**EXERCISE BRIEF:** Look through the records below for the line holding "let x := serialBits 3 ns". Write it out exactly, with each following line through the line holding "if ok then s.modSent".

**Source records:**
-- ==== Sys2Proof/Machine/Sent.lean ====
section
/-! DEFINITION. The SENT receivers and the edge inputs (06 R189 to R207; 14 Table HW-2). -/

namespace Sys2Proof.Machine

/-! ### Decoding a frame (06 R190 to R192) -/

/-- Whether a pulse, in CK_SENT cycles of 125 ns, lasts 56 nominal ticks ±25 %; the tick is in 0.1 µs (R190). -/
def calLike (tick p : Nat) : Bool := 336 * tick ≤ 10 * p && 10 * p ≤ 560 * tick

/-- Whether a pulse differs by at most 1.5625 % from the previous accepted calibration pulse (R190). -/
def calNear (prev : Option Nat) (p : Nat) : Bool := match prev with
  | some q => (max p q - min p q) * 64 ≤ q
  | none => true

/-- Whole ticks of a pulse: its length over the measured tick, rounded, halves up (R191). -/
def wholeTicks (cal p : Nat) : Nat := (2 * p * 56 + cal) / (2 * max 1 cal)

/-- Four shifts of the 4-bit register under x^4 + x^3 + x^2 + 1 (PRESUMED, SAE J2716; log 20). -/
def sentShift (c : Nat) : Nat := (List.range 4).foldl (fun c _ => if c / 8 % 2 = 1 then (2 * c % 16) ^^^ 0xD else 2 * c % 16) c

/-- The fast-channel CRC: initial value 5; the recommended form adds a zero nibble (06 Table SE-1; log 20). -/
def sentCrc (legacy : Bool) (ns : List Nat) : Nat :=
  let c := ns.foldl (fun c n => n ^^^ sentShift c) 5
  if legacy then c else sentShift c

/-- One frame as its pulses give it. -/
structure Decoded where
  accepted : Bool
  nibbles : List Nat
  timing : Bool
  crc : Bool
  deriving DecidableEq, Repr

/-- The words that a frame is decoded under: those of the set in which its calibration pulse ended (06, Collisions). -/
def State.sentWords (s : State) (c syncEnd : Nat) : Words :=
  match (nth {} s.sent c).old with
  | some (t, _, ws) => fun n i => if n = nSENT c && i < 3 && syncEnd < t then nth 0 ws i else s.reg n i
  | none => s.reg

/-- The calibration pulse that a frame's is compared with. -/
def State.calBefore (s : State) (c syncEnd : Nat) : Option Nat :=
  let x := nth {} s.sent c
  match x.old with
  | some (t, p, _) => if syncEnd < t then p else x.prevCal
  | none => x.prevCal

/-- A frame decoded under a set: the pulses from its calibration pulse on, and the pulse in the position of the next one. Bits
flipped by Harrow count from bit 0 of the CRC nibble (14 R494). -/
def decodeSent (w : Words) (prev : Option Nat) (c : Nat) (pulses : List Nat) (nextPulse : Nat) (flips : List Nat) : Decoded :=
  let tick := sentTick w c
  let cal := nth 0 pulses 0
  let accepted := calLike tick cal && calNear prev cal
  let n := sentNibbles w c + 2
  let rest := pulses.drop 1
  let nibs := rest.take n
  let mode := sentPause w c
  let pause := rest[n]?
  let countBad := nibs.length < n || nibs.any (calLike tick) || !calLike tick nextPulse || (mode != 0 && pause.isNone)
  let ts := nibs.map (wholeTicks cal)
  let rangeBad := ts.any fun t => t < 12 || 27 < t
  let pauseBad := match mode, pause with
    | 1, some p => wholeTicks cal p < 12 || 768 < wholeTicks cal p
    | 2, some p => wholeTicks cal (cal + nibs.foldl (· + ·) 0 + p) != sentFrameLen w c
    | _, _ => false
  let vals := ts.map (· - 12)
  let vals := flips.foldl (fun v k => updAt v (n - 1 - k / 4) fun x => x ^^^ 2 ^ (k % 4)) vals
  let data := (vals.drop 1).take (n - 2)
  { accepted, nibbles := vals, timing := !accepted || countBad || rangeBad || pauseBad
    crc := sentCrc (bitAt (w (nSENT c) 0) 2) data == nth 0 vals (n - 1) }

/-- A number from its nibbles, the first the most significant (06 Table SE-3). -/
def ofNibbles (ns : List Nat) : Nat := ns.foldl (fun a n => 16 * a + n) 0

/-- The values of an error-free frame. -/
def frameOf (w : Words) (c : Nat) (d : Decoded) (stamp : Nat) : SentFrame :=
  let data := (d.nibbles.drop 1).take (sentNibbles w c)
  { fc1 := ofNibbles (data.take (sentFc1 w c)), fc2 := ofNibbles (data.drop (sentFc1 w c))
    status := nth 0 d.nibbles 0, stamp }

/-! ### Serial messages (R192; forms PRESUMED from SAE J2716, log 20) -/

/-- Bits 3 and 2 of status nibbles as numbers, the first the most significant. -/
def serialBits (b : Nat) (ns : List Nat) : List Bool := ns.map fun n => bitAt n b

/-- A short message of 16 frames: bit 3 marks its start, bit 2 carries ID, data and CRC. -/
def shortMessage (legacy : Bool) (ns : List Nat) : Nat × Nat × Bool :=
  let x := ofMsb (serialBits 2 ns)
  (bits x 12 4, bits x 4 8, sentCrc legacy [bits x 12 4, bits x 8 4, bits x 4 4] == bits x 0 4)

/-- The 6-bit CRC of an enhanced message: x^6 + x^4 + x^3 + 1, initial value 0b010101, six zero bits appended. -/
def serialCrc6 (xs : List Bool) : Nat :=
  (xs ++ List.replicate 6 false).foldl (fun c b =>
    let t := (2 * c) % 64 + b2n b
    if c / 32 % 2 = 1 then t ^^^ 0x19 else t) 0x15

/-- Whether 18 frames are an enhanced message: bit 3 begins 111111 0 and is 0 in frames 13 and 18. -/
def enhancedFramed (ns : List Nat) : Bool :=
  let x := serialBits 3 ns
  x.length == 18 && (x.take 6).all id && !(x.getD 6 true) && !(x.getD 12 true) && !(x.getD 17 true)

/-- An enhanced message: ID of 8 bits with 12 data bits, or with the configuration bit ID of 4 bits with 16. -/
def enhancedMessage (ns : List Nat) : Nat × Nat × Bool :=
  let x3 := serialBits 3 ns
  let x2 := serialBits 2 ns
  let d := ofMsb (x2.drop 6)
  let hi := ofMsb ((x3.drop 8).take 4)
  let lo := ofMsb ((x3.drop 13).take 4)
  let body := (ns.drop 6).flatMap fun n => [bitAt n 2, bitAt n 3]
  let ok := serialCrc6 body == ofMsb (x2.take 6)
  if x3.getD 7 false then (hi, 4096 * lo + d, ok) else (16 * hi + lo, d, ok)

/-- A completed message: delivered, or counted as a serial error (R192, R200). -/
def State.serialDone (s : State) (c : Nat) (m : Nat × Nat × Bool) : State :=
  let (i, d, ok) := m
  let s := s.modSent c fun x => { x with serial := { nibbles := [] } }
  if ok then s.modSent c fun x => { x with message := some (i, d) }
  else (((s.modSent c fun x => { x with messageBad := true }).bump (nSENT c) 7 0 16).log 0x12 (nSENT c) c 7).sentFault c

/-- One status nibble of an error-free frame taken into the message in progress. -/
def State.serialNibble (s : State) (c n : Nat) : State :=
  let ns := (nth {} s.sent c).serial.nibbles
  match sentSerial s.reg c with
  | 0 => s
  | 1 =>
    let ns := if bitAt n 3 then [n] else if ns.isEmpty then [] else ns ++ [n]
    let s := s.modSent c fun x => { x with serial := { nibbles := ns } }
    if ns.length = 16 then s.serialDone c (shortMessage (s.flag (nSENT c) 0 2) ns) else s
  | _ =>
    let ns := lastN 18 (ns ++ [n])
    let s := s.modSent c fun x => { x with serial := { nibbles := ns } }
    if enhancedFramed ns then s.serialDone c (enhancedMessage ns) else s

/-! ### SENT_FRAME_END (R191, R193; 14 R495) -/

/-- An error-free frame delivered to its window; a frame held back for a reorder follows it (14 Table HW-2). -/
def State.deliverSent (s : State) (c : Nat) (f : SentFrame) : State :=
  let s := s.modSent c fun x => { x with good := some f, absent := false }
  match s.hw.heldFrames.find? fun h => h.source == c && h.due.isNone with
  | some h => (s.modHw fun w => { w with heldFrames := w.heldFrames.filter fun g => !(g.source == c && g.due.isNone) }).modSent c
      fun x => { x with good := some h.frame }
  | none => s

/-- An errored frame: counted, and the message in progress is discarded (R191, R192, R200). -/
def State.errorSent (s : State) (c : Nat) (d : Decoded) : State :=
  let s := s.modSent c fun x => { x with errored := true, serial := { nibbles := [] } }
  let s := if d.timing then s.bump (nSENT c) 6 16 16 else s.bump (nSENT c) 6 0 16
  (s.log 0x12 (nSENT c) c 7).sentFault c

/-- An error-free frame, delivered at once, held for the next frame, or held for a delay. -/
def State.goodSent (s : State) (c : Nat) (f : SentFrame) (ps : List Pick) : State :=
  let s := s.bump (nSENT c) 5 0 32
  let s := s.serialNibble c f.status
  match ps.find? (fun p => p.cls == 3 || p.cls == 4) with
  | some p =>
    let due := if p.cls = 4 then some (s.tm.now + 1875 * bits (s.hwReg p.slot 4) 0 8) else none
    (s.injected p.slot).modHw fun h => { h with heldFrames := h.heldFrames ++ [⟨c, f, due, p.slot⟩] }
  | none => s.deliverSent c f

/-- A received frame decoded and recorded. -/
def State.takeSent (s : State) (c : Nat) (pulses : List Nat) (nextPulse syncEnd : Nat) : State :=
  let x := nth {} s.sent c
  let (s, ps) := s.drawUnit 1 c none (4 * (sentNibbles s.reg c + 1))
  let drops := ps.filter (·.cls == 0)
  if !drops.isEmpty then
    (drops.foldl (fun s p => s.injected p.slot) s).modSent c fun x => { x with trigger := none }
  else
    let flips := ps.filter fun p => p.cls == 1 || p.cls == 2
    let w := s.sentWords c syncEnd
    let d := decodeSent w (s.calBefore c syncEnd) c pulses nextPulse (flips.map (·.bit))
    let late := x.old.any fun o => syncEnd < o.1
    let s := flips.foldl (fun s p => s.injected p.slot) s
    let s := s.modSent c fun x => { x with lastEnd := s.tm.now, locked := d.accepted, old := x.old.filter fun o => syncEnd < o.1 }
    let s := if d.accepted && !late then s.modSent c fun x => { x with prevCal := some (nth 0 pulses 0), cal := nth 0 pulses 0 % 65536 } else s
    let stamp := match x.trigger with | some (_, o) => o | none => syncEnd
    if d.timing || !d.crc then s.errorSent c d else s.goodSent c (frameOf w c d stamp) ps

/-- A frame ends on a channel's line. In SPC mode a frame without a trigger, or of an entry that was aborted, is discarded, and has yet
ended on the line (R194, R197; 04 Table DR-1). -/
def execSentFrameEnd (c : Fin 24) (pulses : List Nat) (nextPulse : Nat) (syncEnd t : Stamp) (s : State) :
    Host.Outcome State Fault Refusal :=
  let x := nth {} s.sent c.val
  if !s.sentOn c.val || fencedOut x.fence then .next s
  else
    let s := (s.at t.toNat).modSent c.val fun x => { x with lastEnd := t.toNat }
    if s.flag (nSENT c.val) 0 1 then
      match x.trigger with
      | none => .next s
      | some (ix, _) =>
        if (nth {} s.drill.entries ix).phase == .running then .next (s.takeSent c.val pulses nextPulse syncEnd.toNat)
        else .next (s.modSent c.val fun x => { x with trigger := none })
    else .next (s.takeSent c.val pulses nextPulse syncEnd.toNat)

/-- No frame for absent_ms: the channel becomes ABSENT (R197, R200). -/
def execSentAbsentTimeout (c : Fin 24) (s : State) : Host.Outcome State Fault Refusal :=
  let k := c.val
  let ms := s.fld (nSENT k) 1 21 8
  if s.sentOn k && ms != 0 && !(nth {} s.sent k).absent then
    let s := (s.at ((nth {} s.sent k).lastEnd + ticksMs ms)).modSent k fun x => { x with absent := true, locked := false }
    .next ((s.log 0x12 (nSENT k) k 2).sentFault k)
  else .next s

/-! ### Edge inputs (06 R201 to R207) -/

/-- debounce_us of input i. -/
def State.debounce (s : State) (i : Nat) : Nat := s.fld (nEDGE (i / 8)) (4 + i % 8) 0 14

/-- A change of level accepted with the stamp of the edge that began the stable interval (R202, R207). -/
def State.acceptEdge (s : State) (i stamp : Nat) : State :=
  let b := i / 8
  let k := i % 8
  let lv := (nth {} s.edge i).seen
  let s := s.modEdge i fun x => { x with level := lv, since := none, count := x.count + 1,
                                         rise := if lv then some stamp else x.rise, fall := if lv then x.fall else some stamp,
                                         riseNow := x.riseNow || lv, fallNow := x.fallNow || !lv }
  let s := s.bump (nEDGE b) 3 0 32
  let sel := s.fld (nEDGE b) (4 + k) 14 2
  if bitAt (s.reg (nEDGE b) 0) (24 + k) && (sel == 0 || (sel == 1 && lv) || (sel == 2 && !lv)) then s.raiseOnce (16 + b) else s

/-- Whether an input is enabled on a running bank whose fence lets edges through. -/
def State.edgeOn (s : State) (i : Nat) : Bool :=
  s.edgeBankOn (i / 8) && bitAt (s.reg (nEDGE (i / 8)) 0) (i % 8) && !fencedOut (nth {} s.banks (i / 8)).fence

/-- An edge crosses the pin of an input: `level` is the pin's new level. With debounce_us 0 it is accepted at once;
a pulse that ends before debounce_us is a glitch (R201, R202). An edge that the bank does not take only sets the level (R222). -/
def execEdgeSeen (i : Fin 32) (level : Bool) (t : Stamp) (s : State) : Host.Outcome State Fault Refusal :=
  let i := i.val
  let b := i / 8
  let lv := level != bitAt (s.reg (nEDGE b) 0) (8 + i % 8)
  if !s.edgeOn i then .next (s.modEdge i fun x => { x with seen := lv, level := lv, since := none })
  else
    let s := s.at t.toNat
    let x := nth {} s.edge i
    let s := s.modEdge i fun x => { x with seen := lv }
    if lv == x.level then
      if x.since.isSome then
        .next (((s.modEdge i fun x => { x with since := none }).bump (nEDGE b) 2 0 32).modBank b fun y => { y with glitches := y.glitches + 1 })
      else .next s
    else if s.debounce i = 0 then .next (s.acceptEdge i t.toNat)
    else .next (s.modEdge i fun x => { x with since := some (x.since.getD t.toNat) })

/-- A level stable for debounce_us is accepted (R202). -/
def execEdgeAccept (i : Fin 32) (s : State) : Host.Outcome State Fault Refusal :=
  let i := i.val
  match (nth {} s.edge i).since with
  | some t0 => if s.edgeOn i then .next ((s.at (t0 + ticksUs (s.debounce i))).acceptEdge i t0) else .next s
  | none => .next s

end Sys2Proof.Machine
end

**EXPECTED ANSWER:**
  let x := serialBits 3 ns
  x.length == 18 && (x.take 6).all id && !(x.getD 6 true) && !(x.getD 12 true) && !(x.getD 17 true)

/-- An enhanced message: ID of 8 bits with 12 data bits, or with the configuration bit ID of 4 bits with 16. -/
def enhancedMessage (ns : List Nat) : Nat × Nat × Bool :=
  let x3 := serialBits 3 ns
  let x2 := serialBits 2 ns
  let d := ofMsb (x2.drop 6)
  let hi := ofMsb ((x3.drop 8).take 4)
  let lo := ofMsb ((x3.drop 13).take 4)
  let body := (ns.drop 6).flatMap fun n => [bitAt n 2, bitAt n 3]
  let ok := serialCrc6 body == ofMsb (x2.take 6)
  if x3.getD 7 false then (hi, 4096 * lo + d, ok) else (16 * hi + lo, d, ok)

/-- A completed message: delivered, or counted as a serial error (R192, R200). -/
def State.serialDone (s : State) (c : Nat) (m : Nat × Nat × Bool) : State :=
  let (i, d, ok) := m
  let s := s.modSent c fun x => { x with serial := { nibbles := [] } }
  if ok then s.modSent c fun x => { x with message := some (i, d) }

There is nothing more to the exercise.